マイコンの電気的特性の中でも、最も重要な項目が絶対最大定格です。この規格を守らないと、マイコンはEOS(Electrical Over Stress)になったり、ラッチアップを起こして破壊してしまったりします。また、破壊に至らなくても、ダメージを受けて劣化の原因となり、配線層や拡散層(PN接合)、絶縁層の破壊につながります。破壊モードの詳細は「Q&Aで学ぶマイコン講座(4):ラッチアップって何?」や「Q&Aで学ぶマイコン講座(38):ESDとEOSの違いと対策法」を参照してください。
図3にマイコンの端子の内部構造を示します。入力バッファー/出力バッファーと端子の間には、保護ダイオードがそれぞれ電源側とGND側に付いています。端子に電源電圧を超える電圧が印加されると電源側の保護ダイオードが順方向に、GNDレベル未満の電圧が印加されるとGND側の保護ダイオードが順方向になり、端子に電流(以下、逆流電流)が流れます。この逆流電流を流すことにより、端子の電圧を調整してマイコンのハードウェアを保護します。

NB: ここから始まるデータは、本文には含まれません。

/-- What a boot image that verifies leaves: its settings, and the package ready where it is alone, else its first round begun (R459). -/
theorem bootImage_leaves {s : State} {img : List Byte} {set : BootSettings} (hr : s.boot.ready = false) (hf : s.boot.fail = false)
    (hi : s.boot.image = []) (h : Config.signatureOk img = true) :
    let t := s.bootImage img set
    t.boot.image = img ∧ t.boot.assistText = set.assistText ∧ t.boot.ready = set.alone ∧ t.pkg = set.pkgid % 2 ^ 18 ∧ t.pod.plan = set.plan ∧
      (set.alone = false → t.pod.round = set.round ∧ t.pod.helloEnd = s.wall + 50000 * microsecond) := by
  intro t
  have ht : t = _ := bootImage_runs (set := set) hr hf hi h
  cases ha : set.alone with
  | true =>
    rw [ha, if_pos rfl] at ht
    rw [ht]
    exact ⟨rfl, rfl, rfl, pkg_applyBoot s img set, rfl, fun h => Bool.noConfusion h⟩
  | false =>
    rw [ha, if_neg Bool.false_ne_true] at ht
    rw [ht]
    exact ⟨rfl, rfl, hr, pkg_applyBoot s img set, rfl, fun _ => ⟨rfl, rfl⟩⟩

/-! ## A package's round -/

/-- States with the same package, its round and whether it is ready. -/
def SamePod (s t : State) : Prop := t.pod = s.pod ∧ t.pkg = s.pkg ∧ t.boot = s.boot ∧ t.wall = s.wall

theorem samePod_says (kind : Nat) (l : List Nat) (s : State) : SamePod s (l.foldl (fun s c => s.say kind (some c)) s) :=
  List.foldlRecOn (motive := SamePod s) l _ ⟨rfl, rfl, rfl, rfl⟩ fun _ ht _ _ => ht

theorem sends_leave (l : List ConfigMessage) (s : State) : SamePod s (l.foldl (fun s m => s.send (.config { m with pkg := s.pkg })) s) ∧
    (l.foldl (fun s m => s.send (.config { m with pkg := s.pkg })) s).links.out = s.links.out ++ l.map fun m => .config { m with pkg := s.pkg } := by
  induction l generalizing s with
  | nil => exact ⟨⟨rfl, rfl, rfl, rfl⟩, (List.append_nil _).symm⟩
  | cons m l ih =>
    obtain ⟨h1, h2⟩ := ih (s.send (.config { m with pkg := s.pkg }))
    exact ⟨h1, h2.trans (List.append_assoc _ _ _)⟩

theorem distribute_leaves (s : State) : SamePod s s.distribute ∧
    s.distribute.links.out = s.links.out ++ s.pod.plan.map fun m => .config { m with pkg := s.pkg } := sends_leave s.pod.plan s

/-- The pod state of a package that follows another: its timer runs from when it became a follower (R459, R460). -/
def followed (p : PodSt) (wall : Nat) (leader : Option Nat) : PodSt :=
  { p with role := 2, leader := leader, helloEnd := 0, timerEnd := if p.role = 2 then p.timerEnd else some (wall + 5000000 * microsecond) }

/-- The lowest claimant adopted, which is another package. -/
theorem adopt_leaves {s : State} {lead : Nat} (h : lead ≠ s.pkg) : (s.adopt lead).boot.ready = true ∧
    (s.adopt lead).pod = followed s.pod s.wall (some lead) := by
  unfold State.adopt
  extract_lets t
  obtain ⟨hp, hk, -, hw⟩ : SamePod s t := samePod_says 2 _ s
  rw [if_neg (hk ▸ h), ← hp, ← hw]
  exact ⟨rfl, rfl⟩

ダイオードに逆流電流が流れると、ダイオードの順方向電圧VFが発生します。そのため、端子から見たマイコン内部の電圧は、「電源電圧VDD+ダイオードの順方向電圧VF」になります。また、GND側は「GNDレベル電圧VSS−ダイオードの順方向電圧VF」になります。そのため、実際にはVDDやVSSだけではなく、「VDD+VF」または「VSS−VF」が端子に印加されると逆流電流が発生します。
VFはダイオードの特性に依存するため、マイコンやデバイスで異なりますが、その多くは0.3Vを超える値です。図1で例に挙げたSTM8Sシリーズでも0.3Vを超える値なので、絶対最大定格では最大値が「VDD+0.3V」、最小値が「VSS−0.3V」と規定されています。
逆流電流が発生しても、電位差や電流量がマイコンのハードウェア(内部の配線材やダイオードを構成するPN接合や絶縁層)の電気的強度内に収まっていれば破壊まで至りません。しかし、電気的強度を超えてしまうとマイコンがEOSとなり、ハードウェアに損傷を受けて破壊に至ります。なお、破壊にまで至らなくても、ダメージを受けてデバイスの信頼性が損なわれてしまいます。
また、逆電圧の立ち上り/立ち下りが急峻でdV/dtが大きい場合、マイコンの内部まで到達し、任意の場所のPNPN接合をONすることになり、ラッチアップを誘発します。